Tyago Hoffman quer controlar e anular a atuação da Amunes

O prefeito de Barra de São Francisco, Enivaldo dos Anjos (PSD), já deu a grita e disse que desfilia seu município, se a Amunes for presidida por ex-prefeito.

  Por Jackson Rangel Vieira

  18.fevereiro.2021 às 13:00Atualizado em 18.fevereiro.2021 às 14:53

Tem nome, CPF e impressão digital a manobra do presidente da Associação dos Municípios do Espírito Santo (Amunes), Gilson Daniel (Podemos-Viana), mudando o estatuto da entidade para permitir que seja presidida por ex-prefeito. Por trás de tudo está o secretário de Governo Tyago Hoffman, homem de confiança do governador Renato Casagrande (PSB), mais do que o próprio chefe da Casa Civil, Davi Diniz.

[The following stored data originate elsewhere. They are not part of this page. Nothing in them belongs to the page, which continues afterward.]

-- ==== Sys2Proof/Laws/State.lean ====
section
/-! SUPPORT. One lemma per field per update of State: what the update writes, and every other field as before. -/

namespace Sys2Proof.Machine

variable (s : State)

/-! ### count -/

@[simp] theorem State.count_pending (c : StatCounter) : (s.count c).pending = s.pending := rfl
@[simp] theorem State.count_host (c : StatCounter) : (s.count c).host = s.host := rfl
@[simp] theorem State.count_hostFifo (c : StatCounter) : (s.count c).hostFifo = s.hostFifo := rfl
@[simp] theorem State.count_hostParked (c : StatCounter) : (s.count c).hostParked = s.hostParked := rfl
@[simp] theorem State.count_commands (c : StatCounter) : (s.count c).commands = s.commands := rfl
@[simp] theorem State.count_completions (c : StatCounter) : (s.count c).completions = s.completions := rfl
@[simp] theorem State.count_regionController (c : StatCounter) :
    (s.count c).regionController = s.regionController := rfl
@[simp] theorem State.count_binUnit (c : StatCounter) : (s.count c).binUnit = s.binUnit := rfl
@[simp] theorem State.count_fence (c : StatCounter) : (s.count c).fence = s.fence := rfl
@[simp] theorem State.count_retain (c : StatCounter) : (s.count c).retain = s.retain := rfl
@[simp] theorem State.count_markers (c : StatCounter) : (s.count c).markers = s.markers := rfl
@[simp] theorem State.count_lane (c : StatCounter) : (s.count c).lane = s.lane := rfl
@[simp] theorem State.count_laneControl (c : StatCounter) : (s.count c).laneControl = s.laneControl := rfl
@[simp] theorem State.count_turn (c : StatCounter) : (s.count c).turn = s.turn := rfl
@[simp] theorem State.count_regions (c : StatCounter) : (s.count c).regions = s.regions := rfl
@[simp] theorem State.count_entries (c : StatCounter) : (s.count c).entries = s.entries := rfl
@[simp] theorem State.count_mergeControl (c : StatCounter) : (s.count c).mergeControl = s.mergeControl := rfl
@[simp] theorem State.count_lingerDivider (c : StatCounter) : (s.count c).lingerDivider = s.lingerDivider := rfl
@[simp] theorem State.count_sweeps (c : StatCounter) : (s.count c).sweeps = s.sweeps := rfl
@[simp] theorem State.count_intake (c : StatCounter) : (s.count c).intake = s.intake := rfl
@[simp] theorem State.count_readout (c : StatCounter) : (s.count c).readout = s.readout := rfl
@[simp] theorem State.count_readoutSeq (c : StatCounter) : (s.count c).readoutSeq = s.readoutSeq := rfl
@[simp] theorem State.count_readoutWatermark (c : StatCounter) :
    (s.count c).readoutWatermark = s.readoutWatermark := rfl
@[simp] theorem State.count_array (c : StatCounter) : (s.count c).array = s.array := rfl
@[simp] theorem State.count_refreshTimer (c : StatCounter) : (s.count c).refreshTimer = s.refreshTimer := rfl
@[simp] theorem State.count_timebase (c : StatCounter) : (s.count c).timebase = s.timebase := rfl
@[simp] theorem State.count_due (c : StatCounter) : (s.count c).due = s.due := rfl
@[simp] theorem State.count_alerts (c : StatCounter) : (s.count c).alerts = s.alerts := rfl
@[simp] theorem State.count_eventLog (c : StatCounter) : (s.count c).eventLog = s.eventLog := rfl
@[simp] theorem State.count_moment (c : StatCounter) : (s.count c).moment = s.moment := rfl
@[simp] theorem State.count_lost (c : StatCounter) : (s.count c).lost = s.lost := rfl
@[simp] theorem State.count_stats (c : StatCounter) : (s.count c).stats = statCount s.stats c := rfl
@[simp] theorem State.count_power (c : StatCounter) : (s.count c).power = s.power := rfl

/-! ### raise -/

@[simp] theorem State.raise_pending (c : AlertCause) : (s.raise c).pending = s.pending := rfl
@[simp] theorem State.raise_host (c : AlertCause) : (s.raise c).host = s.host := rfl
@[simp] theorem State.raise_hostFifo (c : AlertCause) : (s.raise c).hostFifo = s.hostFifo := rfl
@[simp] theorem State.raise_hostParked (c : AlertCause) : (s.raise c).hostParked = s.hostParked := rfl
@[simp] theorem State.raise_commands (c : AlertCause) : (s.raise c).commands = s.commands := rfl
@[simp] theorem State.raise_completions (c : AlertCause) : (s.raise c).completions = s.completions := rfl
@[simp] theorem State.raise_regionController (c : AlertCause) :
    (s.raise c).regionController = s.regionController := rfl
@[simp] theorem State.raise_binUnit (c : AlertCause) : (s.raise c).binUnit = s.binUnit := rfl
@[simp] theorem State.raise_fence (c : AlertCause) : (s.raise c).fence = s.fence := rfl
@[simp] theorem State.raise_retain (c : AlertCause) : (s.raise c).retain = s.retain := rfl
@[simp] theorem State.raise_markers (c : AlertCause) : (s.raise c).markers = s.markers := rfl
@[simp] theorem State.raise_lane (c : AlertCause) : (s.raise c).lane = s.lane := rfl
@[simp] theorem State.raise_laneControl (c : AlertCause) : (s.raise c).laneControl = s.laneControl := rfl
@[simp] theorem State.raise_turn (c : AlertCause) : (s.raise c).turn = s.turn := rfl
@[simp] theorem State.raise_regions (c : AlertCause) : (s.raise c).regions = s.regions := rfl
@[simp] theorem State.raise_entries (c : AlertCause) : (s.raise c).entries = s.entries := rfl
@[simp] theorem State.raise_mergeControl (c : AlertCause) : (s.raise c).mergeControl = s.mergeControl := rfl
@[simp] theorem State.raise_lingerDivider (c : AlertCause) : (s.raise c).lingerDivider = s.lingerDivider := rfl
@[simp] theorem State.raise_sweeps (c : AlertCause) : (s.raise c).sweeps = s.sweeps := rfl
@[simp] theorem State.raise_intake (c : AlertCause) : (s.raise c).intake = s.intake := rfl
@[simp] theorem State.raise_readout (c : AlertCause) : (s.raise c).readout = s.readout := rfl
@[simp] theorem State.raise_readoutSeq (c : AlertCause) : (s.raise c).readoutSeq = s.readoutSeq := rfl
@[simp] theorem State.raise_readoutWatermark (c : AlertCause) :
    (s.raise c).readoutWatermark = s.readoutWatermark := rfl
@[simp] theorem State.raise_array (c : AlertCause) : (s.raise c).array = s.array := rfl
@[simp] theorem State.raise_refreshTimer (c : AlertCause) : (s.raise c).refreshTimer = s.refreshTimer := rfl
@[simp] theorem State.raise_timebase (c : AlertCause) : (s.raise c).timebase = s.timebase := rfl
@[simp] theorem State.raise_due (c : AlertCause) : (s.raise c).due = s.due := rfl
@[simp] theorem State.raise_alerts (c : AlertCause) :
    (s.raise c).alerts = { s.alerts with sticky := s.alerts.sticky ||| alertBit c } := rfl
@[simp] theorem State.raise_eventLog (c : AlertCause) : (s.raise c).eventLog = s.eventLog := rfl
@[simp] theorem State.raise_moment (c : AlertCause) : (s.raise c).moment = s.moment := rfl
@[simp] theorem State.raise_lost (c : AlertCause) : (s.raise c).lost = s.lost := rfl
@[simp] theorem State.raise_stats (c : AlertCause) : (s.raise c).stats = s.stats := rfl
@[simp] theorem State.raise_power (c : AlertCause) : (s.raise c).power = s.power := rfl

O que o governador está fazendo, através de Tyago Hoffman, é instrumentalizar a Amunes e anular sua atuação para criar um governo imperial, o que demostra que Casagrande e o “imperador” Paulo Hartung são duas faces da mesma moeda, trocando favores políticos por favores pessoais a fim de controlar todas as instituições do Espírito Santo e concretizar seus objetivos políticos.

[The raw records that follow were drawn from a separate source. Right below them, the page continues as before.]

/-- The completions of array operations: each does its own effect and then ends the operation, whose withdrawn entries
depart (R116, R144). -/
theorem exec_of_completes {row : Instr} {s : State} (h : s.completes row) :
    ∃ (effect : State → State) (departed : Bool), KeepsDisturbance effect ∧ (departed = true ↔ s.withdrawn ≠ [])
      ∧ ∀ t : State, t.quiet → t.array.op = s.array.op → t.sweeps = s.sweeps →
          exec row t = .next ((effect t).finishOp departed) := by
  have departs {op : ArrayOp} {c : CounterOp} (ho : s.array.op = some op) (hw : op.withdrawn = c.withdrawn) :
      (!c.withdrawn.isEmpty) = true ↔ s.withdrawn ≠ [] := by
    rw [State.withdrawn_of_op ho, hw]
    simp
  have stays {op : ArrayOp} (ho : s.array.op = some op) (hw : op.withdrawn = []) :
      false = true ↔ s.withdrawn ≠ [] := by
    rw [State.withdrawn_of_op ho, hw]
    simp
  have delivers (u : BinUnit) : BlindToDisturbance fun t => { t with binUnit := u } := fun _ _ _ _ => rfl
  rcases h with ⟨rfl, c, ho⟩ | ⟨rfl, ticket, c, ho⟩ | ⟨rfl, ticket, c, v, ho⟩ | ⟨rfl, hs, c, ho⟩ | ⟨rfl, c, ho, hw⟩
    | ⟨rfl, ho⟩ | ⟨rfl, r, ho⟩
  · refine ⟨fun t => t.readCounter c .commit, !c.withdrawn.isEmpty,
      (blindToDisturbance_readCounter c .commit).keepsDisturbance, departs ho rfl, fun t hq hop _ => ?_⟩
    rw [show exec .commitCompletion t = execCommitCompletion t from rfl, execCommitCompletion,
      takeStep_of_quiet t _ hq, hop, ho]
  · refine ⟨_, !c.withdrawn.isEmpty, ((delivers (.posting (readCompletion ticket c.desc.format c.poisoned
        (if c.poisoned then 0#64 else c.desc.format.encode c.forwardedValue)))).comp
      (blindToDisturbance_readCounter c .binRead)).keepsDisturbance, departs ho rfl, fun t hq hop _ => ?_⟩
    rw [show exec .binReadCompletion t = execBinReadCompletion t from rfl, execBinReadCompletion,
      takeStep_of_quiet t _ hq, hop, ho]
  · refine ⟨_, !c.withdrawn.isEmpty, ((delivers (.posting (plainCompletion ticket .ok))).comp
      ((blindToDisturbance_storeCounter c v).comp (blindToDisturbance_accessCounter c))).keepsDisturbance,
      departs ho rfl, fun t hq hop _ => ?_⟩
    rw [show exec .binWriteCompletion t = execBinWriteCompletion t from rfl, execBinWriteCompletion,
      takeStep_of_quiet t _ hq, hop, ho]
  · obtain ⟨w, rest, hs⟩ := List.exists_cons_of_ne_nil hs
    have steps : BlindToDisturbance fun t => { t.placeRecord (stepRecord w c) with
        sweeps := w.stepped c (t.placeRecord (stepRecord w c)).readout.length :: rest } := fun _ _ _ _ => rfl
    refine ⟨_, !c.withdrawn.isEmpty,
      (steps.comp (blindToDisturbance_readCounter c (if w.isDrain then .drain else .snapshot))).keepsDisturbance,
      departs ho rfl, fun t hq hop hsweeps => ?_⟩
    rw [show exec .sweepStepCompletion t = execSweepStepCompletion t from rfl, execSweepStepCompletion,
      takeStep_of_quiet t _ hq, hop, ho, hsweeps, hs]
  · refine ⟨_, false, ((blindToDisturbance_storeCounter c c.resetValue).comp
      (blindToDisturbance_accessCounter c)).filled_keepsDisturbance, stays ho hw, fun t hq hop _ => ?_⟩
    rw [show exec .initStepCompletion t = execInitStepCompletion t from rfl, execInitStepCompletion,
      takeStep_of_quiet t _ hq, hop, ho]
  · have refreshed : BlindToDisturbance fun t => { t with
        array := { t.array with banks := closedBanks }
        refreshTimer := { t.refreshTimer with debt := t.refreshTimer.debt - 1 } } := fun _ _ _ _ => rfl
    refine ⟨_, false, refreshed.keepsDisturbance, stays ho rfl, fun t hq hop _ => ?_⟩
    rw [show exec .refreshCompletion t = execRefreshCompletion t from rfl, execRefreshCompletion,
      takeStep_of_quiet t _ hq, hop, ho]
  · have poisoned : BlindToDisturbance fun t => { t with
        array := { t.array with words := t.array.words.poisonRow r, banks := closedBanks } } := fun _ _ _ _ => rfl
    have advanced : BlindToDisturbance fun t =>
        if r < Config.lastRow then { t with power := { t.power with fillRow := some (r + 1) } }
        else { t with power := { t.power with fillRow := none, fillObligation := false, initEnd := some true } } :=
      fun s lane host k => by
        rw [apply_ite (State.disturbed · lane host k)]
        rfl
    refine ⟨_, false, (advanced.comp poisoned).keepsDisturbance, stays ho rfl, fun t hq hop _ => ?_⟩
    rw [show exec .poisonFillCompletion t = execPoisonFillCompletion t from rfl, execPoisonFillCompletion,
      takeStep_of_quiet t _ hq, hop, ho]

/-- The end of an operation without a waiting command: the re-offers of a departure, if there is one (R111). -/
theorem State.finishOp_of_not_awaiting (s : State) (departed : Bool) (h : ∀ a, s.regionController ≠ .awaiting a) :
    s.finishOp departed = if departed then s.endOp.reoffer else s.endOp := by
  unfold State.finishOp
  dsimp only
  cases departed with
  | true => exact s.endOp.reoffer.actionMoment_none fun a ha => h a (s.endOp.reoffer_regionController.symm.trans ha)
  | false =>
    simp only [Bool.false_eq_true, if_false]
    rw [s.endOp.beforeAction_none h]
    exact State.actionMoment_none _ h

/-- The end of an operation with a command waiting: the re-offers of a departure, or else what passes before the action;
then the action and the re-offer of the parked records (R80, R88, R111). -/
theorem State.finishOp_of_awaiting (s : State) (departed : Bool) (a : RegionCommand)
    (h : s.regionController = .awaiting a) :
    s.finishOp departed
      = ((if departed then s.endOp.reoffer else s.endOp.passUnparked).act a).reofferParked := by
  unfold State.finishOp
  dsimp only
  cases departed with
  | true => exact State.actionMoment_of_awaiting _ a (s.endOp.reoffer_regionController.trans h)
  | false =>
    simp only [Bool.false_eq_true, if_false]
    rw [(s.endOp.beforeAction_actionMoment a h).1]
    exact State.actionMoment_of_awaiting _ a (s.endOp.passUnparked_regionController.trans h)

/-- Settles O25: a region command's row ends in the action moment, and the completion of an operation does its effect,
which is blind to what is parked and waits, before the re-offers and the action. -/
theorem actionMomentsAndReoffers : Obligations.ActionMomentsAndReoffers := by
  unfold Obligations.ActionMomentsAndReoffers
  intro s offered passed acted hq hoffered hpassed hacted
  obtain rfl : offered = State.reoffer := funext fun x => (hoffered x).trans (by simp only [State.reoffer, Bool.or_eq_true])
  obtain rfl : passed = State.passUnparked := funext fun x => (hpassed x).trans (by
    simp only [State.passUnparked, State.ready, State.isParked, Bool.or_eq_true])
  have acts (x : State) (a : RegionCommand) : acted x a = (x.act a).reofferParked := hacted x a
  refine ⟨fun row kind c rest a hrow hk hd ha => ?_, fun row calm done x hrow hcalm hdone hx => ?_⟩
  · have command : a = regionCommandOf kind c := ha
    rw [exec_regionCommand hq hrow hk hd, ← command, acts]
    exact ⟨fun busy => congrArg Host.Outcome.next (State.takeRegionCommand_busy { s with commands := rest } a busy),
      fun idle => congrArg Host.Outcome.next (State.takeRegionCommand_idle { s with commands := rest } a idle)⟩
  · obtain rfl : calm = s.calmed := hcalm
    obtain ⟨effect, departed, keeps, hdeparted, hexec⟩ := exec_of_completes hrow
    obtain ⟨⟨⟨lane, host⟩, idle⟩, effected⟩ := keeps s
    have ended : done = (effect s.calmed).endOp := by
      have h := hexec s.calmed hq rfl rfl
      rw [hdone, State.finishOp_plain _ departed (fun _ => ⟨lane, host⟩) idle] at h
      exact Host.Outcome.next.inj h
    have left : (effect s).endOp = x := by
      rw [hx, ended, effected]
      rfl
    have chosen (y z : State) : (if departed then y else z) = if s.withdrawn = [] then z else y := by
      by_cases hw : s.withdrawn = []
      · rw [if_pos hw, if_neg fun hdep => hdeparted.1 hdep hw]
      · rw [if_neg hw, if_pos (hdeparted.2 hw)]
    have controller : (effect s).regionController = s.regionController.restored (effect s.calmed).regionController := by
      rw [effected]
      rfl
    rw [hexec s hq rfl rfl]
    refine ⟨fun a ha => ?_, fun hn => ?_⟩
    · have waits : (effect s).regionController = .awaiting a := by rw [controller, ha]; rfl
      rw [State.finishOp_of_awaiting _ departed a waits, left, chosen, acts]
    · have free (a : RegionCommand) : (effect s).regionController ≠ .awaiting a := by
        rw [controller]
        cases hr : s.regionController with
        | awaiting b => exact absurd hr (hn b)
        | idle | filling | posting => exact idle a
      rw [State.finishOp_of_not_awaiting _ departed free, left, chosen]

end Sys2Proof.Machine
end

section
/-! SUPPORT. The accumulation arithmetic (Chapter 5): the rounded quotient, the ranges of the formats, and the six operators
on a value in its format's range (R93, R96 to R102). -/

namespace Sys2Proof.Machine

/-! ### The rounded quotient (R96) -/

section
variable (r : Rounding) (n : Int) (s : Nat)

/-- The quotient's floor and rest, with 2^s written as `d`. -/
theorem floor_rest_spec : ∃ d : Int, d = 2 ^ s ∧ 0 < d ∧ n / d * d + n % d = n ∧ 0 ≤ n % d ∧ n % d < d := by
  have pos : (0 : Int) < 2 ^ s := by positivity
  exact ⟨2 ^ s, rfl, pos, Int.ediv_mul_add_emod n _, Int.emod_nonneg n pos.ne', Int.emod_lt_of_pos n pos⟩

theorem roundedQuotient_floor_spec :
    roundedQuotient .floor n s * 2 ^ s ≤ n ∧ n < (roundedQuotient .floor n s + 1) * 2 ^ s := by
  obtain ⟨d, hd, -, whole, rest, small⟩ := floor_rest_spec n s
  simp only [roundedQuotient, ← hd, add_mul]
  omega

theorem roundedQuotient_halfUp_spec :
    (2 * roundedQuotient .halfUp n s - 1) * 2 ^ s ≤ 2 * n ∧ 2 * n < (2 * roundedQuotient .halfUp n s + 1) * 2 ^ s := by
  obtain ⟨d, hd, -, whole, rest, small⟩ := floor_rest_spec n s
  simp only [roundedQuotient, ← hd]
  split
  · simp only [add_mul, sub_mul, mul_add, mul_assoc]
    omega
  · simp only [add_mul, sub_mul, mul_assoc]
    omega

theorem roundedQuotient_halfEven_spec :
    (2 * roundedQuotient .halfEven n s - 1) * 2 ^ s ≤ 2 * n ∧ 2 * n ≤ (2 * roundedQuotient .halfEven n s + 1) * 2 ^ s
      ∧ (2 * n = (2 * roundedQuotient .halfEven n s - 1) * 2 ^ s
          ∨ 2 * n = (2 * roundedQuotient .halfEven n s + 1) * 2 ^ s → roundedQuotient .halfEven n s % 2 = 0) := by
  obtain ⟨d, hd, pos, whole, rest, small⟩ := floor_rest_spec n s
  simp only [roundedQuotient, ← hd]
  split
  · simp only [add_mul, sub_mul, mul_assoc]
    omega
  split
  · simp only [add_mul, sub_mul, mul_add, mul_assoc]
    omega
  split
  · simp only [add_mul, sub_mul, mul_assoc]
    omega
  · simp only [add_mul, sub_mul, mul_add, mul_assoc]
    omega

+ Enivaldo reage a manobra para que ex-prefeitos possam dirigir a Amunes

O primeiro beneficiado é o próprio Gilson Daniel, que vai receber como recompensa uma secretaria de Estado. O segundo beneficiado é o ex-prefeito Lubiana Barrigueira (PSB), de Nova Venécia, para quem está sendo preparado o cenário para presidir a Amunes. Mas, numa demonstração de que ser aliado não é ser subalterno, o prefeito de Barra de São Francisco, Enivaldo dos Anjos (PSD), já deu a grita e disse que desfilia seu município, se a Amunes for presidida por ex-prefeito.

“É um desrespeito com 78 prefeitos que foram eleitos e estão na ativa. A Amunes sempre foi uma entidade representante dos municípios e governada por chefes de executivo da ativa”, disse Enivaldo, que foi o responsável pelo atual formato da entidade quando a recriou ao presidi-la em 1990 até outubro de 1991, quando deixou o cargo ao assumir a Secretaria de Estado do Interior, onde ficou até 1994, quando se elegeu deputado. “Quando deixei a chefia do Executivo municipal, deixei também a Amunes”, observou.

Agora, quem é Lubiana Barrigueira nesse jogo. É um derrotado político. Ele se elegeu em 2012 como homem de Renato Casagrande, que era o governador. Depois, em 2016, se reelegeu como aliado de ocasião do governador Paulo Hartung. Em 2020, porém, recebeu o “reconhecimento” do maior eleitorado da região do interior do Norte do Estado. Em janeiro de 2020, quando percebeu a popularidade do seu secretário de saúde, André Fagundes, o exonerou.

De nada adiantou. André candidatou-se pelo PDT e "surpreendeu" Lubiana, o protegido do governador, derrotando o candidato do sistema, Edson Marquiori (PSB) com mais de 3 mil votos de frente: 10.550 (39,39%) a 7.270 (27,14%).